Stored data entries
-- ==== Sys2Proof/Machine/Tracking.lean ====
section
/-! DEFINITION. The Extension Tracker on slot events, and its part in map requests and the restart (04). -/

namespace Sys2Proof.Machine

/-- The tracked extension: the sum of e over the junctions in use (R49). -/
def trackedExtension (m : MapItems) (js : Vector Junction 5) : Int :=
  ((junctionsUsed m).map fun k => js[k].ext).sum

/-- The tracker with new junction records, Xt recomputed (R49). -/
def Tracker.withJunctions (t : Tracker) (m : MapItems) (js : Vector Junction 5) : Tracker :=
  { t with junctions := js, xt := trackedExtension m js }

/-- A function applied to the record of one junction if it is in use. -/
def ifUsed (m : MapItems) (f : Fin 5 → Junction → Junction) (js : Vector Junction 5) (k : Fin 5) : Junction :=
  if junctionInUse m k then f k js[k] else js[k]

/-- A function applied to the record of each junction in use. -/
def mapUsed (m : MapItems) (f : Fin 5 → Junction → Junction) (js : Vector Junction 5) : Vector Junction 5 :=
  #v[ifUsed m f js 0, ifUsed m f js 1, ifUsed m f js 2, ifUsed m f js 3, ifUsed m f js 4]

/-- Entry to LOST: the cause is recorded, the records stay as they are, TRACK_LOST is reported (R57). -/
def State.trackerLose (s : State) (c : LossCause) : State :=
  (s.withTracker { s.tracker with mode := .lost, cause := some c }).record .trackLost

/-- A nested re-synchronisation (R52). -/
def Tracker.resync (t : Tracker) (m : MapItems) : Tracker :=
  { t with mode := .tracking, cause := none, junctions := mapUsed m (fun _ _ => Junction.reset) t.junctions, xt := 0 }

/-- The share a junction takes of the remaining amount (R55). -/
def walkShare (extending : Bool) (travel remaining : Int) (j : Junction) : Int :=
  if extending then min remaining (travel - j.ext) else min remaining j.ext

/-- A junction's state as it follows from its extension (R56). -/
def stateOfExtension (travel e : Int) : JunctionState :=
  if e = 0 then .nested else if e = travel then .full else .free

/-- A junction record that has taken a share; one that took none keeps its record (R56). -/
def takeShare (extending : Bool) (travel share : Int) (j : Junction) : Junction :=
  if share = 0 then j
  else
    let e := if extending then j.ext + share else j.ext - share
    { ext := e, state := stateOfExtension travel e, lock := none }

/-- One junction of the walk: LOCKED ones and those above S are passed over (R55). -/
def walkStep (m : MapItems) (extending : Bool) (acc : Int × Vector Junction 5) (k : Fin 5) :
    Int × Vector Junction 5 :=
  if junctionInUse m k && decide (acc.2[k].state ≠ .locked) then
    let share := walkShare extending (junctionTravel m k) acc.1 acc.2[k]
    (acc.1 - share, acc.2.set k (takeShare extending (junctionTravel m k) share acc.2[k]))
  else acc

/-- The walk of R55, innermost junction first: what remains, and the records it would give. -/
def distribute (m : MapItems) (d : Int) (js : Vector Junction 5) : Int × Vector Junction 5 :=
  junctionIdsInward.foldl (walkStep m (decide (0 < d))) (magnitude d, js)

/-- The walk's result is applied whole, or the tracker goes LOST (R56). -/
def State.trackerDistribute (s : State) (d : Int) : State :=
  let walked := distribute s.kelly.items d s.tracker.junctions
  if walked.1 = 0 then s.withTracker (s.tracker.withJunctions s.kelly.items walked.2)
  else s.trackerLose (if 0 < d then .overExtend else .underRun)

/-- A position slot is not FRESH (R51). -/
def State.positionStale (s : State) : Bool :=
  decide ((s.signal.slot 5).state ≠ .fresh) || decide ((s.signal.slot 6).state ≠ .fresh)

/-- The position update of R51 to R56, Xm already recomputed. -/
def State.positionTests (s : State) : State :=
  if s.tracker.mode = .unmapped then s
  else if s.positionStale then
    if s.tracker.mode = .tracking then s.trackerLose .sensor else s
  else if magnitude s.tracker.xm ≤ nestWindow s.kelly.items then
    s.withTracker (s.tracker.resync s.kelly.items)
  else if s.tracker.mode ≠ .tracking then s
  else if s.tracker.xm < -nestWindow s.kelly.items then s.trackerLose .underRun
  else if magnitude (s.tracker.xm - s.tracker.xt) ≤ deadband s.kelly.items then s
  else s.trackerDistribute (s.tracker.xm - s.tracker.xt)

/-- The tracker's work on a position slot event: Xm first, in all four states (R50), then the update. -/
def State.positionUpdate (s : State) : State :=
  (s.withTracker { s.tracker with xm := s.extensionNow }).positionTests

/-! ## Lock and unlock -/

/-- The nearer of a lock point found so far and lock point i; the earlier one where they are equally near (R61). -/
def nearerLock (m : MapItems) (k : Fin 5) (e : Int) (best : Option (Fin 4)) (i : Fin 4) : Option (Fin 4) :=
  if (i.val : Int) < lockPointCount m k ∧ magnitude (e - lockPoint m k i) ≤ lockWindow m then
    match best with
    | none => some i
    | some b => if magnitude (e - lockPoint m k i) < magnitude (e - lockPoint m k b) then some i else some b
  else best

/-- The lock point in use that junction k at extension e locks at, if any (R61). -/
def lockPointFor (m : MapItems) (k : Fin 5) (e : Int) : Option (Fin 4) :=
  [0, 1, 2, 3].foldl (nearerLock m k e) none

/-- The lock check of one junction (R61). -/
def lockJunction (m : MapItems) (k : Fin 5) (j : Junction) : Junction :=
  match j.state with
  | .free | .full =>
    match lockPointFor m k j.ext with
    | some i => { ext := lockPoint m k i, state := .locked, lock := some i }
    | none => j
  | .nested | .locked => j

/-- The unlock of one junction (R63). -/
def unlockJunction (j : Junction) : Junction :=
  match j.state with
  | .locked => { j with state := .free, lock := none }
  | .nested | .free | .full => j

/-- The tracker's work on a rotary pressure slot event (R61, R63). -/
def State.pressureUpdate (s : State) : State :=
  if s.tracker.mode ≠ .tracking then s
  else if lockTorque s.kelly.items ≤ s.signal.torque then
    s.withTracker (s.tracker.withJunctions s.kelly.items
      (mapUsed s.kelly.items (lockJunction s.kelly.items) s.tracker.junctions))
  else if s.signal.torque ≤ -lockTorque s.kelly.items then
    s.withTracker { s.tracker with junctions := mapUsed s.kelly.items (fun _ => unlockJunction) s.tracker.junctions }
  else s

/-- The tracker takes a slot event (R30). -/
def State.trackerSlotEvent (s : State) (i : SlotId) : State :=
  if i = 5 ∨ i = 6 then s.positionUpdate
  else if i = 1 ∨ i = 2 then s.pressureUpdate
  else s

/-- A tracker change: the tracker state or the state of a junction in use differs (R66). -/
def trackerChanged (m : MapItems) (before after : Tracker) : Bool :=
  decide (before.mode ≠ after.mode) ||
    (junctionsUsed m).any fun k => decide (before.junctions[k].state ≠ after.junctions[k].state)

/-- All five junction records at their full-reset values, Xt 0 (R39). -/
def Tracker.withRecordsReset (t : Tracker) : Tracker :=
  { t with junctions := Vector.replicate 5 Junction.reset, xt := 0 }

end Sys2Proof.Machine
end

**Task objective**
Every line above with the word "free" is to be copied out.

**Response area**
  if e = 0 then .nested else if e = travel then .full else .free
  | .free | .full =>
  | .locked => { j with state := .free, lock := none }
  | .nested | .free | .full => j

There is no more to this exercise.